Citigroup’s notes on Fidelity multifactor yield index 5% to premiere new rules-based index

By Emma Trincal

New York, Feb. 8 – Citigroup Global Markets Holdings Inc.’s 0% notes due Feb. 28, 2028 linked to the Fidelity Multifactor Yield index 5% ER introduces in a structured note this underlying index launched in December 2019, according to data compiled by Prospect News.

No other notes registered with the Securities and Exchange Commission have used this underlying before, the data showed.

The Fidelity multifactor yield index 5% ER index seeks to maximize risk-adjusted dividend yield while targeting a 5% volatility, according to Fidelity Product Services LLC, the index sponsor. The rules-based index allocates between 10-year Treasuries and cash to account for potential changes in interest rates, then adjusts allocation of the equity component daily with a goal to meet a 5% volatility target.

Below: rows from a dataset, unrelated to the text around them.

-- ==== Sys2Proof/Laws/Ops.lean ====
section
/-! SUPPORT. What each shared operation can do: the outcomes, the reads that may stop, the triples of a table, the units, the
capacities and the rows of the format table. -/

namespace Sys2Proof.Machine

/-! ## Outcomes -/

@[simp] theorem outcomeOf_ok (s : State) : outcomeOf (.ok s) = .next s := rfl

theorem outcomeOf_next {r : Except Stop State} {t : State} : outcomeOf r = .next t ↔ r = .ok t := by
  rcases r with (_ | _) | _ <;> simp [outcomeOf]

theorem outcomeOf_fault {r : Except Stop State} {f : Fault} : outcomeOf r = .fault f ↔ r = .error (.fault f) := by
  rcases r with (_ | _) | _ <;> simp [outcomeOf]

/-- The peel of one operation that may stop off a sequence of them. -/
theorem bind_ok {α β : Type} {x : Except Stop α} {f : α → Except Stop β} {b : β} :
    (x >>= f) = .ok b ↔ ∃ a, x = .ok a ∧ f a = .ok b := by
  cases x <;> simp [bind, Except.bind]

theorem pure_ok {α : Type} {a b : α} : (pure a : Except Stop α) = .ok b ↔ a = b := by simp [pure, Except.pure]

/-! ## Reads -/

theorem fileByte_ok {s : State} {a : Nat} {b : Byte} :
    fileByte s a = .ok b ↔ a < s.fileLen ∧ s.file.get a = some b := by
  unfold fileByte
  by_cases h : a < s.fileLen
  · cases hg : s.file.get a <;> simp [h]
  · simp [h]

/-- Below FILE_LEN a read never faults. -/
theorem fileByte_error {s : State} {a : Nat} (h : a < s.fileLen) {e : Stop} (he : fileByte s a = .error e) :
    e = .refusal .fileByteNoValue := by
  unfold fileByte at he
  rw [if_pos h] at he
  split at he
  · cases he
  · cases he; rfl

theorem fileByte_congr {s t : State} {a : Nat} (hl : t.fileLen = s.fileLen) (hf : t.file.get a = s.file.get a) :
    fileByte t a = fileByte s a := by
  unfold fileByte; rw [hl, hf]

theorem header_ok {s : State} {h : Header} : header s = .ok h ↔ s.hdr = some h := by
  unfold header; cases s.hdr <;> simp

theorem dimensions_ok {s : State} {d : Dims} : dimensions s = .ok d ↔ s.dims = some d := by
  unfold dimensions; cases s.dims <;> simp

theorem boundaryOffset_ok {s : State} {e : Nat} : boundaryOffset s = .ok e ↔ s.boundary = some e := by
  unfold boundaryOffset; cases s.boundary <;> simp

theorem fileTriple_ok {s : State} {a : Nat} {t : Rgb} :
    fileTriple s a = .ok t ↔ fileByte s a = .ok t.r ∧ fileByte s (a + 1) = .ok t.g ∧ fileByte s (a + 2) = .ok t.b := by
  unfold fileTriple
  simp only [bind_ok, pure_ok]
  constructor
  · rintro ⟨r, hr, g, hg, b, hb, rfl⟩
    exact ⟨hr, hg, hb⟩
  · rintro ⟨hr, hg, hb⟩
    exact ⟨_, hr, _, hg, _, hb, rfl⟩

/-- A table of `k` triples has `k` entries, entry `i` the triple at `base + 3 i` (30_encoding.md R96, R97). -/
theorem fileTriples_ok {s : State} {k : Nat} : ∀ {base : Nat} {ts : List Rgb}, fileTriples s base k = .ok ts →
    ts.length = k ∧ ∀ i (hi : i < ts.length), fileTriple s (base + 3 * i) = .ok ts[i] := by
  induction k with
  | zero =>
    intro base ts h
    simp only [fileTriples, pure_ok] at h
    subst h
    exact ⟨rfl, fun i hi => absurd hi (Nat.not_lt_zero _)⟩
  | succ k ih =>
    intro base ts h
    simp only [fileTriples, bind_ok, pure_ok] at h
    obtain ⟨t, ht, ts', hts, rfl⟩ := h
    obtain ⟨hl, he⟩ := ih hts
    refine ⟨by simp [hl], fun i hi => ?_⟩
    cases i with
    | zero => simpa using ht
    | succ i =>
      have := he i (by simpa using hi)
      rw [show base + 3 * (i + 1) = base + 3 + 3 * i by omega]
      simpa using this

/-- Where every byte of a table was written, the table is read. -/
theorem fileTriples_exists {s : State} {k : Nat} : ∀ {base : Nat},
    (∀ a, base ≤ a → a < base + 3 * k → ∃ b, fileByte s a = .ok b) → ∃ ts, fileTriples s base k = .ok ts := by
  induction k with
  | zero => intro base _; exact ⟨[], rfl⟩
  | succ k ih =>
    intro base hb
    obtain ⟨r, hr⟩ := hb base (by omega) (by omega)
    obtain ⟨g, hg⟩ := hb (base + 1) (by omega) (by omega)
    obtain ⟨b, hb'⟩ := hb (base + 2) (by omega) (by omega)
    obtain ⟨ts, hts⟩ := ih (base := base + 3) (fun a h1 h2 => hb a (by omega) (by omega))
    refine ⟨⟨r, g, b⟩ :: ts, ?_⟩
    simp only [fileTriples, bind_ok, pure_ok]
    exact ⟨_, fileTriple_ok.2 ⟨hr, hg, hb'⟩, _, hts, rfl⟩

/-- A table with one byte at which the read stops is not read; below FILE_LEN it stops by a byte that holds no value. -/
theorem fileTriples_error {s : State} {k : Nat} : ∀ {base : Nat}, base + 3 * k ≤ s.fileLen → ∀ {e : Stop},
    fileTriples s base k = .error e → e = .refusal .fileByteNoValue := by
  induction k with
  | zero => intro base _ e h; cases h
  | succ k ih =>
    intro base hb e h
    cases h1 : fileByte s base with
    | error e1 =>
      simp [fileTriples, fileTriple, h1, bind, Except.bind] at h
      rw [← h]; exact fileByte_error (by omega) h1
    | ok r =>
      cases h2 : fileByte s (base + 1) with
      | error e2 =>
        simp [fileTriples, fileTriple, h1, h2, bind, Except.bind] at h
        rw [← h]; exact fileByte_error (by omega) h2
      | ok g =>
        cases h3 : fileByte s (base + 2) with
        | error e3 =>
          simp [fileTriples, fileTriple, h1, h2, h3, bind, Except.bind] at h
          rw [← h]; exact fileByte_error (by omega) h3
        | ok b =>
          cases h4 : fileTriples s (base + 3) k with
          | error e4 =>
            simp [fileTriples, fileTriple, h1, h2, h3, h4, bind, Except.bind, pure, Except.pure] at h
            rw [← h]; exact ih (by omega) h4
          | ok ts => simp [fileTriples, fileTriple, h1, h2, h3, h4, bind, Except.bind, pure, Except.pure] at h

/-! ## Units -/

/-- What a unit the decoder reads does: one copy of its byte, or the clipped copies of a run's value. -/
theorem exec_unit {s t : State} {bytes rest : List Byte} {i : Instr} (hd : decodeUnit bytes = .ok (i, rest))
    (h : exec i s = .next t) :
    (∃ v, t = appendUnit 1 1 v s) ∨
      (∃ c v hd, s.hdr = some hd ∧ t = appendUnit 2 (runCopies c hd.bytesPerLine s.n) v s) := by
  cases bytes with
  | nil => simp [decodeUnit] at hd
  | cons b bs =>
    simp only [decodeUnit] at hd
    split at hd
    · cases bs with
      | nil => simp at hd
      | cons v bs' =>
        simp only [Except.ok.injEq, Prod.mk.injEq] at hd
        obtain ⟨rfl, -⟩ := hd
        simp only [exec, execRun, outcomeOf_next, runUnit, bind_ok, pure_ok, header_ok] at h
        obtain ⟨hh, h1, rfl⟩ := h
        exact .inr ⟨_, _, hh, h1, rfl⟩
    · split at hd
      · simp only [Except.ok.injEq, Prod.mk.injEq] at hd
        obtain ⟨rfl, -⟩ := hd
        simp only [exec, execLiteralLow, Host.Outcome.next.injEq] at h
        exact .inl ⟨_, h.symm⟩
      · simp only [Except.ok.injEq, Prod.mk.injEq] at hd
        obtain ⟨rfl, -⟩ := hd
        simp only [exec, execLiteralHigh, Host.Outcome.next.injEq] at h
        exact .inl ⟨_, h.symm⟩

/-- Copies of a run never exceed what the call still needs (43_rle_decode.md R173). -/
theorem runCopies_le (c : BitVec 6) (b n : BitVec 16) : runCopies c b n ≤ b.toNat - n.toNat := Nat.min_le_right _ _

theorem runCopies_lt (c : BitVec 6) (b n : BitVec 16) : runCopies c b n < 64 :=
  Nat.lt_of_le_of_lt (Nat.min_le_left _ _) c.isLt

/-! ## DIMS -/

/-- A dimension is at most 65536 (R144). -/
theorem extent_le (lo hi : Half) : (extent lo hi).toNat ≤ 65536 := by
  have := hi.isLt
  unfold extent
  omega

/-- The capacities of R6 hold every header (92 D30, 93 U14). -/
theorem holdsHeader_standard (h : Header) : holdsHeader Config.Params.standard h = true := by
  have hx := extent_le h.xmin h.xmax
  have hy := extent_le h.ymin h.ymax
  have e : ∀ n, n ≤ 65536 → (BitVec.ofNat 17 n).toNat = n := fun n hn => by
    rw [BitVec.toNat_ofNat, Nat.mod_eq_of_lt (by omega)]
  have h1 : h.numPlanes.toNat * h.bytesPerLine.toNat ≤ 255 * 65535 := Nat.mul_le_mul (by omega) (by omega)
  have h2 := Nat.mul_le_mul hy hx
  simp [holdsHeader, dimsOf, Config.Params.standard, e _ hx, e _ hy, h1, h2]

/-! ## Rows of the format table -/

/-- What a row of the format table does, at either of its two points. -/
theorem formatRow_ok {f : PixelFormat} {prepare : State → State} {px : State → Nat → Option Rgb} {s t : State} :
    formatRow f prepare px s = .ok t ↔
      (s.phase ≠ .decode ∧ t = selectFormat f (prepare s)) ∨
      (s.phase = .decode ∧ ∃ d, s.dims = some d ∧
        t = nextRow { s with pix := putRow s.y.toNat (px s) d.cols.toNat s.pix }) := by
  unfold formatRow assembleRow
  split
  · next h =>
    simp only [bind_ok, pure_ok, dimensions_ok]
    constructor
    · rintro ⟨d, hd, rfl⟩
      exact .inr ⟨h, d, hd, rfl⟩
    · rintro (⟨h', -⟩ | ⟨-, d, hd, rfl⟩)
      · exact absurd h h'
      · exact ⟨d, hd, rfl⟩
  · next h =>
    rw [pure_ok]
    constructor
    · rintro rfl
      exact .inl ⟨h, rfl⟩
    · rintro (⟨-, rfl⟩ | ⟨h', -⟩)
      · rfl
      · exact absurd h' h

/-- What any instruction of the format table does: FORMAT and perhaps LUMA at its selection, one row of PIX in the real pass. -/
theorem exec_format {s t : State} {i : Instr} (hi : isFormatInstr i = true) (h : exec i s = .next t) :
    (s.phase ≠ .decode ∧ ∃ f, t = selectFormat f s ∨ t = selectFormat f (buildLuma s)) ∨
    (s.phase = .decode ∧ ∃ d px, s.dims = some d ∧
      t = nextRow { s with pix := putRow s.y.toNat px d.cols.toNat s.pix }) := by
  cases i <;> simp only [isFormatInstr, Bool.false_eq_true] at hi <;>
    simp only [exec, execFmtRgb24, execFmtIndexedViaLuma, execFmtGray8, execFmtFallback, outcomeOf_next, formatRow_ok] at h <;>
    rcases h with ⟨h1, h2⟩ | ⟨h1, d, h2, h3⟩
  all_goals first
    | exact .inl ⟨h1, _, .inl h2⟩
    | exact .inl ⟨h1, _, .inr h2⟩
    | exact .inr ⟨h1, d, _, h2, h3⟩

theorem isFormatInstr_decodeKey (k : BitVec 17) : isFormatInstr (decodeKey k) = true := by
  unfold decodeKey
  split
  · rfl
  · split
    · rfl
    · split <;> rfl

theorem isFormatInstr_formatInstr (h : Header) (s : State) : isFormatInstr (formatInstr h s) = true := by
  unfold formatInstr; split <;> rfl

end Sys2Proof.Machine
end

The payout of the notes at maturity will be par plus at least 100% of any index gain, according to a 424B2 filing with the Securities and Exchange Commission. The exact participation rate will be determined at pricing.

If the index falls, the payout will be par.

Value protection

Kirk Chisholm, wealth manager and principal at Innovative Advisory Group, said that notes offering full principal protection against market declines are welcome at this stage of the longest bull market in history.

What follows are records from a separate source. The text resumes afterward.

theorem Reaches.run {s t : State} (h : Reaches s t) : ∃ k, Host.Core.run core k s = .next t := by
  induction h using Relation.ReflTransGen.head_induction_on with
  | refl => exact ⟨0, rfl⟩
  | head hstep _ ih =>
    obtain ⟨k, hk⟩ := ih
    exact ⟨k + 1, (run_succ hstep k).trans hk⟩

/-- The dry run from `a` ends in `a'`, at offset `e`. -/
structure DryRunEnds (a : State) (e : Nat) (a' : State) : Prop where
  reaches : Reaches a a'
  ready : Ready a'
  place : isBusy a' = true ∧ a'.phase = .palExtract ∧ a'.point = .search
  boundary : a'.boundary = some e ∧ a'.status.boundaryValid = true
  input : a'.hdr = a.hdr ∧ a'.dims = a.dims ∧ a'.file = a.file ∧ a'.fileLen = a.fileLen

/-- The real pass from `b` ends in `b'`, at offset `e`. -/
structure RealPassEnds (b : State) (e : Nat) (b' : State) : Prop where
  reaches : Reaches b b'
  place : isBusy b' = true ∧ b'.phase = .finish ∧ b'.host = []
  cursor : b'.cursor = e
  boundary : b'.boundary = b.boundary ∧ b'.status.boundaryValid = b.status.boundaryValid

section
variable {a b : State} {h : Header} {d : Dims}

/-- A step of the dry run within its loops is one of the real pass, too. -/
theorem SamePlace.step_loop (hs : SamePlace a b) (hh : a.hdr = some h) (hd : a.dims = some d) (hw : FileWritten a)
    (hc : a.cursor ≤ a.fileLen) {a' : State} (hstep : step a = .next a') (hl : LoopStep h d a a') :
    ∃ b', step b = .next b' ∧ LoopStep h d b b' ∧ SamePlace a' b' := by
  obtain ⟨a'', b', hsa, hsb, hend⟩ := passesStayInStep a b hs hw hc
  obtain rfl : a' = a'' := Host.Outcome.next.inj (hstep.symm.trans hsa)
  have hpb := hs.realInPass hh hd
  have hpoint : a'.point = .scan := by rw [hl.frame]; exact hs.dry.2.2
  have hs' : SamePlace a' b' := hend.resolve_right fun h => by rw [hpoint] at h; cases h.1
  refine ⟨b', hsb, (hpb.advance (step_advance hs.quiet.2 hpb.busy hsb)).resolve_right fun ⟨_, heq⟩ => ?_, hs'⟩
  have hphase := hs'.real.2.1
  rw [heq, endPass, if_pos (storing_iff.2 hs.real.2.1)] at hphase
  cases hphase

/-- When the dry run ends, so does the real pass. -/
theorem SamePlace.step_end (hs : SamePlace a b) (hh : a.hdr = some h) (hd : a.dims = some d) (hy : d.rows.toNat ≤ a.y.toNat) :
    RealPassEnds b a.cursor (goPhase .finish b) where
  reaches := by
    have hreal : endPass b = goPhase .finish b := if_pos (storing_iff.2 hs.real.2.1)
    exact .single (hreal ▸ step_passEnd hs.quiet.2 (hs.realInPass hh hd) (hs.place.2.2.2 ▸ hy))
  place := ⟨hs.real.1, rfl, hs.quiet.2⟩
  cursor := hs.place.1
  boundary := ⟨rfl, rfl⟩

end

/-- The dry run ends, and every real pass that starts where it did ends at the same offset. -/
theorem dryRun_ends {a : State} (hdry : isBusy a = true ∧ a.phase = .palExtract ∧ a.point = .scan) (hr : Ready a)
    (hi : InRange a) :
    ∃ e a', DryRunEnds a e a' ∧ ∀ b, SamePlace a b → ∃ b', RealPassEnds b e b' := by
  induction hbudget : stepBudget a using Nat.strong_induction_on generalizing a with
  | _ budget ih =>
    obtain ⟨hb, hph, hpt⟩ := hdry
    have hq := hr.1
    have regs := (ready_iff.1 hr).2.2 hb
    obtain ⟨h, hh⟩ := Option.isSome_iff_exists.1 (regs.hdr (by simp [hph]) (by simp [hph]))
    obtain ⟨d, hd⟩ := Option.isSome_iff_exists.1 (regs.dims (by simp [hph]) (by simp [hph]) (by simp [hph]) (by simp [hph]))
    have hp : InPass h d a := ⟨hb, hh, hd, .inl ⟨hph, hpt⟩⟩
    obtain ⟨-, hc, -⟩ := hp.bounds hi
    obtain ⟨a₁, hstep, hready, hkeep⟩ := readyBlockAlwaysSteps a hr
    obtain ⟨hrange, hspend⟩ := hkeep hi
    rcases hp.advance (step_advance hq hb hstep) with hl | ⟨hy, heq⟩
    · have hdry₁ : isBusy a₁ = true ∧ a₁.phase = .palExtract ∧ a₁.point = .scan := by
        rw [hl.frame]; exact ⟨hb, hph, hpt⟩
      obtain ⟨e, a', hend, hreal⟩ := ih _ (hbudget ▸ hspend hb) hdry₁ hready hrange rfl
      have hinput : a₁.hdr = a.hdr ∧ a₁.dims = a.dims ∧ a₁.file = a.file ∧ a₁.fileLen = a.fileLen := by
        rw [hl.frame]; exact ⟨rfl, rfl, rfl, rfl⟩
      obtain ⟨hhdr, hdims, hfile, hlen⟩ := hend.input
      refine ⟨e, a', { hend with
        reaches := .head hstep hend.reaches
        input := ⟨hhdr.trans hinput.1, hdims.trans hinput.2.1, hfile.trans hinput.2.2.1, hlen.trans hinput.2.2.2⟩ }, ?_⟩
      intro b hs
      obtain ⟨b₁, hsb, hlb, hs₁⟩ := hs.step_loop hh hd hr.2.1 hc hstep hl
      obtain ⟨b', hend'⟩ := hreal b₁ hs₁
      have hkept : b₁.boundary = b.boundary ∧ b₁.status.boundaryValid = b.status.boundaryValid := by
        rw [hlb.frame]; exact ⟨rfl, rfl⟩
      obtain ⟨hbd, hbv⟩ := hend'.boundary
      exact ⟨b', { hend' with
        reaches := .head hsb hend'.reaches
        boundary := ⟨hbd.trans hkept.1, hbv.trans hkept.2⟩ }⟩
    · have hclose : a₁ = closeDryRun a := heq.trans (if_neg (mt storing_iff.1 (by rw [hph]; decide)))
      subst hclose
      exact ⟨a.cursor, closeDryRun a, ⟨.single hstep, hready, ⟨hb, hph, rfl⟩, ⟨rfl, rfl⟩, ⟨rfl, rfl, rfl, rfl⟩⟩,
        fun b hs => ⟨_, hs.step_end hh hd hy⟩⟩

/-- The search writes the palette's registers, and FORMAT_SELECT is next. -/
theorem recordPalette_eq (found : Option (List Rgb × PalSrc)) (s : State) :
    recordPalette found s = { s with
      status := { s.status with
        palPresent := (recordPalette found s).status.palPresent, palSrc := (recordPalette found s).status.palSrc }
      palCount := (recordPalette found s).palCount
      pal := (recordPalette found s).pal
      phase := .formatSelect
      point := .enter } := by
  cases found <;> rfl

/-- From the search the decode goes on to the start of its real pass, BOUNDARY as it was. -/
theorem search_reaches_realPass {s : State} {h : Header} (hr : Ready s) (hb : isBusy s = true) (hph : s.phase = .palExtract)
    (hpt : s.point = .search) (hh : s.hdr = some h) :
    ∃ t, Reaches s t ∧ t = { startPass s with
      status := { s.status with palPresent := t.status.palPresent, palSrc := t.status.palSrc, format := t.status.format }
      palCount := t.palCount, pal := t.pal, luma := t.luma, phase := .decode } := by
  have hq := hr.1
  obtain ⟨found, hf⟩ := findPalette_written hr.2.1 (((ready_iff.1 hr).2.2 hb).boundary hph hpt h hh)
  have hrecord := step_searched hq hb hph hpt hh hf
  have hkept : (recordPalette found s).host = [] ∧ isBusy (recordPalette found s) = true ∧ (recordPalette found s).hdr = some h := by
    rw [recordPalette_eq]; exact ⟨hq, hb, hh⟩
  obtain ⟨hq₁, hb₁, hh₁⟩ := hkept
  have hselect := step_formatSelected hq₁ hb₁ (by rw [recordPalette_eq]) hh₁
  have hbegin : ∀ f, step (formatSelected f (recordPalette found s)) = .next (startPass (formatSelected f (recordPalette found s))) := by
    intro f
    rw [formatSelected_eq]
    exact step_realPass hq₁ hb₁ rfl rfl
  refine ⟨_, .head hrecord (.head hselect (.single (hbegin _))), ?_⟩
  rw [formatSelected_eq, recordPalette_eq]
  rfl

/-- Settles O59: the real pass starts where the dry run did, so it ends at the offset the dry run put into BOUNDARY. -/
theorem doneCursorIsBoundary : Obligations.DoneCursorIsBoundary := by
  intro s h hr hi hb hph hpt hh hv
  have hstart := step_dryRun hr.1 hb hph hpt hh (versionGate_iff.2 hv)
  obtain ⟨a, hstep, hready, hkeep⟩ := readyBlockAlwaysSteps s hr
  obtain rfl : startPass s = a := Host.Outcome.next.inj (hstart.symm.trans hstep)
  have hdims := ((ready_iff.1 hr).2.2 hb).dims (by simp [hph]) (by simp [hph]) (by simp [hph]) (by simp [hph])
  obtain ⟨e, a', hdry, hreal⟩ := dryRun_ends (a := startPass s) ⟨hb, hph, rfl⟩ hready (hkeep hi).1
  obtain ⟨hb', hph', hpt'⟩ := hdry.place
  obtain ⟨hhdr', hdims', hfile', hlen'⟩ := hdry.input
  obtain ⟨b, hreach, heq⟩ := search_reaches_realPass hdry.ready hb' hph' hpt' (hhdr'.trans hh)
  have hsame : SamePlace (startPass s) b := by
    rw [heq]
    exact ⟨⟨hb, hph, rfl⟩, ⟨hb', rfl, rfl⟩, ⟨hr.1, hdry.ready.1⟩, ⟨hh ▸ rfl, hhdr'⟩, ⟨hdims, hdims'⟩, ⟨hfile', hlen'⟩,
      ⟨rfl, rfl, rfl, rfl⟩⟩
  have hkept : b.boundary = a'.boundary ∧ b.status.boundaryValid = a'.status.boundaryValid := by
    rw [heq]; exact ⟨rfl, rfl⟩
  obtain ⟨b', hpass⟩ := hreal b hsame
  obtain ⟨hb'', hph'', hq''⟩ := hpass.place
  have hdone : Reaches s (finish b') :=
    .head hstart (hdry.reaches.trans (hreach.trans (hpass.reaches.tail (step_finish hq'' hb'' hph''))))
  obtain ⟨k, hk⟩ := hdone.run
  refine ⟨k, finish b', hk, rfl, ?_, ?_⟩
  · rw [finish_status]; exact hpass.boundary.2.trans (hkept.2.trans hdry.boundary.2)
  · rw [finish_boundary, finish_cursor, hpass.cursor]
    exact hpass.boundary.1.trans (hkept.1.trans hdry.boundary.1)

end Sys2Proof.Machine
end

section
/-! Bytes at or beyond FILE_LEN (20_memory.md R61): no step reads them, so none depends on them and none faults. -/

namespace Sys2Proof.Machine

/-! ## Another memory in FILE -/

/-- The same block over another FILE. -/
def withFile (f : Memory Byte) (s : State) : State := { s with file := f }

@[simp] theorem withFile_fileLen (f : Memory Byte) (s : State) : (withFile f s).fileLen = s.fileLen := rfl
@[simp] theorem withFile_params (f : Memory Byte) (s : State) : (withFile f s).params = s.params := rfl
@[simp] theorem withFile_status (f : Memory Byte) (s : State) : (withFile f s).status = s.status := rfl
@[simp] theorem withFile_phase (f : Memory Byte) (s : State) : (withFile f s).phase = s.phase := rfl
@[simp] theorem withFile_point (f : Memory Byte) (s : State) : (withFile f s).point = s.point := rfl
@[simp] theorem withFile_y (f : Memory Byte) (s : State) : (withFile f s).y = s.y := rfl
@[simp] theorem withFile_p (f : Memory Byte) (s : State) : (withFile f s).p = s.p := rfl
@[simp] theorem isBusy_withFile (f : Memory Byte) (s : State) : isBusy (withFile f s) = isBusy s := rfl
@[simp] theorem storing_withFile (f : Memory Byte) (s : State) : storing (withFile f s) = storing s := rfl
@[simp] theorem unitDue_withFile (h : Header) (f : Memory Byte) (s : State) : unitDue h (withFile f s) = unitDue h s := rfl
@[simp] theorem header_withFile (f : Memory Byte) (s : State) : header (withFile f s) = header s := rfl
@[simp] theorem dimensions_withFile (f : Memory Byte) (s : State) : dimensions (withFile f s) = dimensions s := rfl

/-- The outcome with its next state changed. -/
def mapNext (g : State → State) : Host.Outcome State Fault Refusal → Host.Outcome State Fault Refusal
  | .next s => .next (g s)
  | .fault r => .fault r
  | .refused r => .refused r

theorem outcomeOf_map (g : State → State) (r : Except Stop State) : outcomeOf (r.map g) = mapNext g (outcomeOf r) := by
  rcases r with (_ | _) | _ <;> rfl

theorem operation_map {g : State → State} {r r' : Except Stop State} (h : r' = r.map g) :
    (Plan.operation r').run = mapNext g (Plan.operation r).run := by
  rw [h]; exact outcomeOf_map g r

/-! ## Instructions do not look at FILE -/

section
variable (f : Memory Byte) (s : State)

theorem formatRow_withFile {prepare : State → State} {px : State → Nat → Option Rgb}
    (hprepare : prepare (withFile f s) = withFile f (prepare s)) (hpx : px (withFile f s) = px s) (fmt : PixelFormat) :
    formatRow fmt prepare px (withFile f s) = (formatRow fmt prepare px s).map (withFile f) := by
  rw [formatRow, formatRow, withFile_phase]
  split
  · rw [assembleRow, assembleRow, hpx, dimensions_withFile]
    cases dimensions s <;> rfl
  · rw [hprepare]; rfl

/-- An instruction does the same over any FILE. -/
theorem exec_withFile (i : Instr) : exec i (withFile f s) = mapNext (withFile f) (exec i s) := by
  have row : ∀ {prepare px} fmt, prepare (withFile f s) = withFile f (prepare s) → px (withFile f s) = px s →
      outcomeOf (formatRow fmt prepare px (withFile f s)) = mapNext (withFile f) (outcomeOf (formatRow fmt prepare px s)) :=
    fun fmt h1 h2 => (congrArg outcomeOf (formatRow_withFile f s h1 h2 fmt)).trans (outcomeOf_map _ _)
  cases i with
  | literalLow v => rfl
  | literalHigh v => rfl
  | run c v =>
    rw [exec, exec, execRun, execRun, runUnit, runUnit, header_withFile]
    cases header s with
    | ok h => rfl
    | error e => cases e <;> rfl
  | fmtRgb24 p => exact row _ rfl rfl
  | fmtIndexedViaLuma => exact row _ rfl rfl
  | fmtGray8 => exact row _ rfl rfl
  | fmtFallback p np bpp => exact row _ rfl rfl
  | start ig =>
    rw [exec, exec, execStart, execStart, withFile_status]
    split <;> rfl
  | reset st ig => rfl
  | ctrlNop ig => rfl

theorem endCall_withFile (h : Header) (d : Dims) : endCall h d (withFile f s) = withFile f (endCall h d s) := by
  cases hs : storing s with
  | false => rw [endCall_dry hs, endCall_dry ((storing_withFile f s).trans hs)]; rfl
  | true => rw [endCall_real hs, endCall_real ((storing_withFile f s).trans hs)]; rfl

theorem endPass_withFile : endPass (withFile f s) = withFile f (endPass s) := by
  rw [endPass, endPass, storing_withFile]
  split <;> rfl

end

/-! ## Operations look below FILE_LEN alone -/

section
variable {f : Memory Byte} {s : State} (hb : fileByte (withFile f s) = fileByte s)
include hb

theorem planUnit_withFile : (planUnit (withFile f s)).run = mapNext (withFile f) (planUnit s).run := by
  rw [planUnit, planUnit, fetchUnit_alike hb rfl rfl]
  cases fetchUnit s with
  | error e => exact operation_map rfl
  | ok bytes =>
    dsimp only
    cases decodeUnit bytes with
    | error r => exact operation_map rfl
    | ok ir => exact exec_withFile f s ir.1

“The index reduces the volatility of the portfolio by cutting the equity exposure when volatility increases. If the market sells off, that’s exactly what you want. You want to be protected. So, having 100% of principal-protection is certainly a good thing,” he said.

“We are in a bubble. It doesn’t mean the market can’t continue to go up for some time. Maybe we have another two years left in this bull market.”

Opportunity cost

A shorter duration would have been preferable, he said, even though it is very difficult to price total protection on shorter-dated notes given how low interest rates are at this time.

“In seven years, we will already have seen a recession,” he said.

The length of time of the notes is “potentially problematic” because investors may miss some of the high returns accompanying a recovery after a recession, he noted.

“Worst-case scenario with the note, you get your money back. But it could also lower your return potential. The downside here is the opportunity cost.”

Portfolio structure

The risk section of the prospectus warned that the main risk of the index was indeed low returns because of the volatility control feature of the index, which will increase exposure to cash and Treasuries when the volatility rises. As a result, the index is likely to “significantly underperform” during an equity bull market, according to the prospectus.

The index allocates automatically between equity, the 10-year treasury and cash with daily rebalancing.

The equity and fixed income combined have to show a realized volatility below 5%; otherwise, more has to be allocated to cash.

In addition, the weight for respective equity and fixed income has to be in inverse proportion to their respective realized volatilities. If the equity bucket is four times more volatile than the fixed income bucket for instance, then 80% of the portfolio will go to fixed income and only 20% to equity.

Simple note, tough index

“Part of this is going to be complex for clients to understand. At the same time, products like this one address some of the issues investors face toward the tail end of a bull market,” said Chisholm.

Carl Kunhardt, wealth adviser at Quest Capital Management, saw little benefit in the notes.

“It would take at least 10 minutes to explain this index to a client and probably more if the client is an inexperienced investor. Right there, it’s a problem,” he said.

Allocation

Another issue was the place of the note in a portfolio.

“It will never be part of a core portfolio. It’s part of the supplemental allocation, something that we call the satellite,” Kunhardt said.

He explained that his core allocation usually is about 90% of the portfolio, which includes 50% equity and 40% in bonds. The remaining 10%, or “satellite” is designed to implement tactical plays.

“We may put energy or health care tactically in our satellite. But I’m not sure the note would fit in there.”

Delayed payout

The real “value-add” of the note, he said, was the principal-protection. But even that was not enough.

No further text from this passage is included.